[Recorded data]
*** Begin section ***
-- ==== Sys2Proof/Machine/Flags.lean ====
section
/-! DEFINITION. STATUS, the one register the host can read (10_state R29), and the codes of its fields. The engine has
no condition codes and no arithmetic flags (10_state R33). -/

namespace Sys2Proof.Machine

/-- The encoding of LC (10_state R27). -/
def Lifecycle.code : Lifecycle → BitVec 2
  | .uninit => 0
  | .active => 1
  | .spent => 2

/-- The CAUSE code (60_exceptions R121). -/
def Cause.code : Cause → Byte
  | .none => 0x00
  | .illegalOpcode => 0x01
  | .reservedField => 0x02
  | .notInitialised => 0x03
  | .accumulatorSpent => 0x04

/-- STATUS: CAUSE in 15:8, FAULT in 2, LC in 1:0, every other bit 0 (10_state R29). -/
def State.status (s : State) : BitVec 32 :=
  (0 : BitVec 16) ++ s.cause.code ++ (0 : BitVec 5) ++ BitVec.ofBool s.fault ++ s.lc.code

end Sys2Proof.Machine
end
*** End section ***
# Required action
Among the lines above, find those with the string "codes" and copy them.

# Exercise answer
/-! DEFINITION. STATUS, the one register the host can read (10_state R29), and the codes of its fields. The engine has
no condition codes and no arithmetic flags (10_state R33). -/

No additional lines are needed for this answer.